Following a lively and absorbing introduction to the history of India's classic Moghul cuisine, Julie guides the cook through the individual components that make up an Indian meal. She begins with delicious appetizers like Crab Malabar and Hyderabad lime soup; continues through main courses, both nonvegetarian and vegetarian (this book is a treasure trove for the non-meat eater); goes on to all the side dishes and traditional accompaniments, from spinach raita and lentils with garlic butter to saffron pilaf and whole wheat flaky bread; and ends with the glorious desserts, like Ras Malai, sweetmeats, and beverages. Clear, illustrated, step-by-step instructions accompany the cook through every stage, even for making the many wondrous Indian breads, both by hand and with the food processor. And at the end of each recipe are balanced serving suggestions for every kind of meal, Among the many special features are ideas for appropriate wines, a useful spice chart, a complete glossary (which might also come in handy when ordering in Indian restaurants), and a mailorder shopping guide that will make Indian spices accessible anywhere.

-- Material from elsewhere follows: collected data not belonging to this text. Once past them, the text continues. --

-- ==== Sys2Proof/Syntax.lean ====
section
/-! DEFINITION. The instructions: one constructor per row of spec/opcode_table.json, with the operands its rule gives
it. The seven host commands come first, then the engines' bus primitives. -/

namespace Sys2Proof

/-- One constructor per row of the opcode table. -/
inductive Instr where
  /-- INITM (R211): the mode; the frequency is in HARG. -/
  | initm (mode : BusMode)
  /-- MSEND (R212): target address and byte count; the bytes are in HBUF. -/
  | msend (addr : BitVec 7) (count : Byte)
  /-- MRECV (R213): target address and byte count. -/
  | mrecv (addr : BitVec 7) (count : Byte)
  /-- INITS (R214): the slave address. -/
  | inits (addr : BitVec 7)
  /-- SETSA (R215): the slave address. -/
  | setsa (addr : BitVec 7)
  /-- SENQ (R217): byte count; the bytes are in HBUF. -/
  | senq (count : Byte)
  /-- SDRAIN (R218): the most bytes to take. -/
  | sdrain (count : Byte)
  /-- MCTRLB.RECVTRANS (R146). -/
  | mctrlbRecvtrans (act : AckAct)
  /-- MCTRLB.STOP (R147). -/
  | mctrlbStop (act : AckAct)
  /-- SCTRLB.COMPTRANS (R187). -/
  | sctrlbComptrans (act : AckAct)
  /-- SCTRLB.RESPONSE (R186): the second operand is for the trace only. -/
  | sctrlbResponse (act : AckAct) (presented : Option Byte)
  /-- MSTATUS.READ (R148). -/
  | mstatusRead
  /-- MADDR.WRITE (R143): the address byte's two parts. -/
  | maddrWrite (addr7 : BitVec 7) (dir : Dir)
  /-- MDATA.WRITE (R144). -/
  | mdataWrite (b : Byte)
  /-- MDATA.READ (R145). -/
  | mdataRead
  /-- SSTATUS.READ (R190). -/
  | sstatusRead
  /-- SDATA.WRITE (R188). -/
  | sdataWrite (b : Byte)
  /-- SDATA.READ (R189). -/
  | sdataRead
deriving DecidableEq, Repr

end Sys2Proof
end

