-- ==== Sys2Proof/Laws/PerInstr.lean ====
section
/-! SUPPORT. Per instruction: its encoding agrees with its row of spec/opcode_table.json. Each row gives a match and a
mask; the record `encode` makes, under the mask, is the match (spec/30_encoding.md R82, R86, R88). -/

namespace Sys2Proof.Laws.TableRow

/-- The row's match, as a record. -/
def rowMatch : Instr → Word
  | .initm _ => 0x00000001#32
  | .msend _ _ => 0x00000002#32
  | .mrecv _ _ => 0x00000003#32
  | .inits _ => 0x00000004#32
  | .setsa _ => 0x00000005#32
  | .senq _ => 0x00000006#32
  | .sdrain _ => 0x00000007#32
  | .mctrlbRecvtrans _ => 0x02#32
  | .mctrlbStop _ => 0x03#32
  | .sctrlbComptrans _ => 0x02#32
  | .sctrlbResponse _ _ => 0x03#32
  | .mstatusRead => 0x02#32
  | .maddrWrite _ _ => 0x84#32
  | .mdataWrite _ => 0x85#32
  | .mdataRead => 0x05#32
  | .sstatusRead => 0x0A#32
  | .sdataWrite _ => 0x8C#32
  | .sdataRead => 0x0C#32

/-- The row's mask; the 8-bit formats mask the first byte only. -/
def rowMask : Instr → Word
  | .initm _ => 0xFFFCFFFF#32
  | .msend _ _ => 0x00FF80FF#32
  | .mrecv _ _ => 0x00FF80FF#32
  | .inits _ => 0xFFFF80FF#32
  | .setsa _ => 0xFFFF80FF#32
  | .senq _ => 0x00FFFFFF#32
  | .sdrain _ => 0x00FFFFFF#32
  | .mctrlbRecvtrans _ => 0xFB#32
  | .mctrlbStop _ => 0xFB#32
  | .sctrlbComptrans _ => 0xFB#32
  | .sctrlbResponse _ _ => 0xFB#32
  | .mstatusRead => 0xFF#32
  | .maddrWrite _ _ => 0xFF#32
  | .mdataWrite _ => 0xFF#32
  | .mdataRead => 0xFF#32
  | .sstatusRead => 0xFF#32
  | .sdataWrite _ => 0xFF#32
  | .sdataRead => 0xFF#32

/-- The record of an instruction is one its row of the table matches. -/
def Statement (i : Instr) : Prop := encode i &&& rowMask i = rowMatch i

/-- A masked word compared bit by bit. -/
theorem and_eq_iff (x m v : BitVec 32) :
    x &&& m = v ↔ ∀ i : Fin 32, (x.getLsbD i && m.getLsbD i) = v.getLsbD i := by
  constructor
  · rintro rfl i
    simp
  · intro h
    apply BitVec.eq_of_getLsbD_eq
    intro i hi
    simpa using h ⟨i, hi⟩

theorem initm (mode : BusMode) : Statement (.initm mode) := by
  cases mode <;> (unfold Statement; decide)

theorem msend (addr : BitVec 7) (count : Byte) : Statement (.msend addr count) := by
  rw [Statement, and_eq_iff]
  intro i
  fin_cases i <;> simp [encode, hcmdWord, rowMask, rowMatch]

theorem mrecv (addr : BitVec 7) (count : Byte) : Statement (.mrecv addr count) := by
  rw [Statement, and_eq_iff]
  intro i
  fin_cases i <;> simp [encode, hcmdWord, rowMask, rowMatch]

theorem inits (addr : BitVec 7) : Statement (.inits addr) := by
  rw [Statement, and_eq_iff]
  intro i
  fin_cases i <;> simp [encode, hcmdWord, rowMask, rowMatch]

theorem setsa (addr : BitVec 7) : Statement (.setsa addr) := by
  rw [Statement, and_eq_iff]
  intro i
  fin_cases i <;> simp [encode, hcmdWord, rowMask, rowMatch]

theorem senq (count : Byte) : Statement (.senq count) := by
  rw [Statement, and_eq_iff]
  intro i
  fin_cases i <;> simp [encode, hcmdWord, rowMask, rowMatch]

theorem sdrain (count : Byte) : Statement (.sdrain count) := by
  rw [Statement, and_eq_iff]
  intro i
  fin_cases i <;> simp [encode, hcmdWord, rowMask, rowMatch]

theorem mctrlbRecvtrans (act : AckAct) : Statement (.mctrlbRecvtrans act) := by
  cases act <;> (unfold Statement; decide)

theorem mctrlbStop (act : AckAct) : Statement (.mctrlbStop act) := by
  cases act <;> (unfold Statement; decide)

theorem sctrlbComptrans (act : AckAct) : Statement (.sctrlbComptrans act) := by
  cases act <;> (unfold Statement; decide)

theorem sctrlbResponse (act : AckAct) (presented : Option Byte) : Statement (.sctrlbResponse act presented) := by
  cases presented with
  | none => cases act <;> (unfold Statement; decide)
  | some b =>
    rw [Statement, and_eq_iff]
    intro i
    cases act <;> fin_cases i <;>
      simp [encode, record3, rowMask, rowMatch, Machine.commandByte, Machine.cmdThree, AckAct.bit]

theorem mstatusRead : Statement .mstatusRead := by unfold Statement; decide

theorem maddrWrite (addr7 : BitVec 7) (dir : Dir) : Statement (.maddrWrite addr7 dir) := by
  rw [Statement, and_eq_iff]
  intro i
  fin_cases i <;> simp [encode, record2, rowMask, rowMatch, Machine.paccByte, PReg.number]

theorem mdataWrite (b : Byte) : Statement (.mdataWrite b) := by
  rw [Statement, and_eq_iff]
  intro i
  fin_cases i <;> simp [encode, record2, rowMask, rowMatch, Machine.paccByte, PReg.number]

theorem mdataRead : Statement .mdataRead := by unfold Statement; decide

theorem sstatusRead : Statement .sstatusRead := by unfold Statement; decide

theorem sdataWrite (b : Byte) : Statement (.sdataWrite b) := by
  rw [Statement, and_eq_iff]
  intro i
  fin_cases i <;> simp [encode, record2, rowMask, rowMatch, Machine.paccByte, PReg.number]

theorem sdataRead : Statement .sdataRead := by unfold Statement; decide

end Sys2Proof.Laws.TableRow
end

Most important, Julie Sahni imparts the secrets to mastering the art of Indian cooking. Even the beginner will quickly learn to move within the classic tradition and improvise with sureness and ease.
Julie Sahni has written a masterpiece of culinary instruction, as readable as it is usable, a joy to cook from, a fascination to read.
Other cookbooks by this author
- Classic Indian Cookery
- Classic Indian Cooking
- Classic Indian Cooking
- Classic Indian Cooking
- Classic Indian Vegetarian and Grain Cooking
- Classic Indian Vegetarian Cookery
- Classic Indian Vegetarian Cookery
- Classic Indian Vegetarian Cooking
- Indian Heritage Cookery
- Indian Heritage Cookery
- Indian Regional Classics: Fast, Fresh and Healthy Home Cooking
- Julie Sahni's Introduction to Indian Cooking
- Moghul Microwave: Cooking Indian Food the Modern Way
- Savoring India: Recipes and Reflections on Indian Cooking
- Savoring India: Recipes and Reflections on Indian Cooking
- Savoring India: Recipes and Reflections on Indian Cooking (Williams-Sonoma: The Savoring Series)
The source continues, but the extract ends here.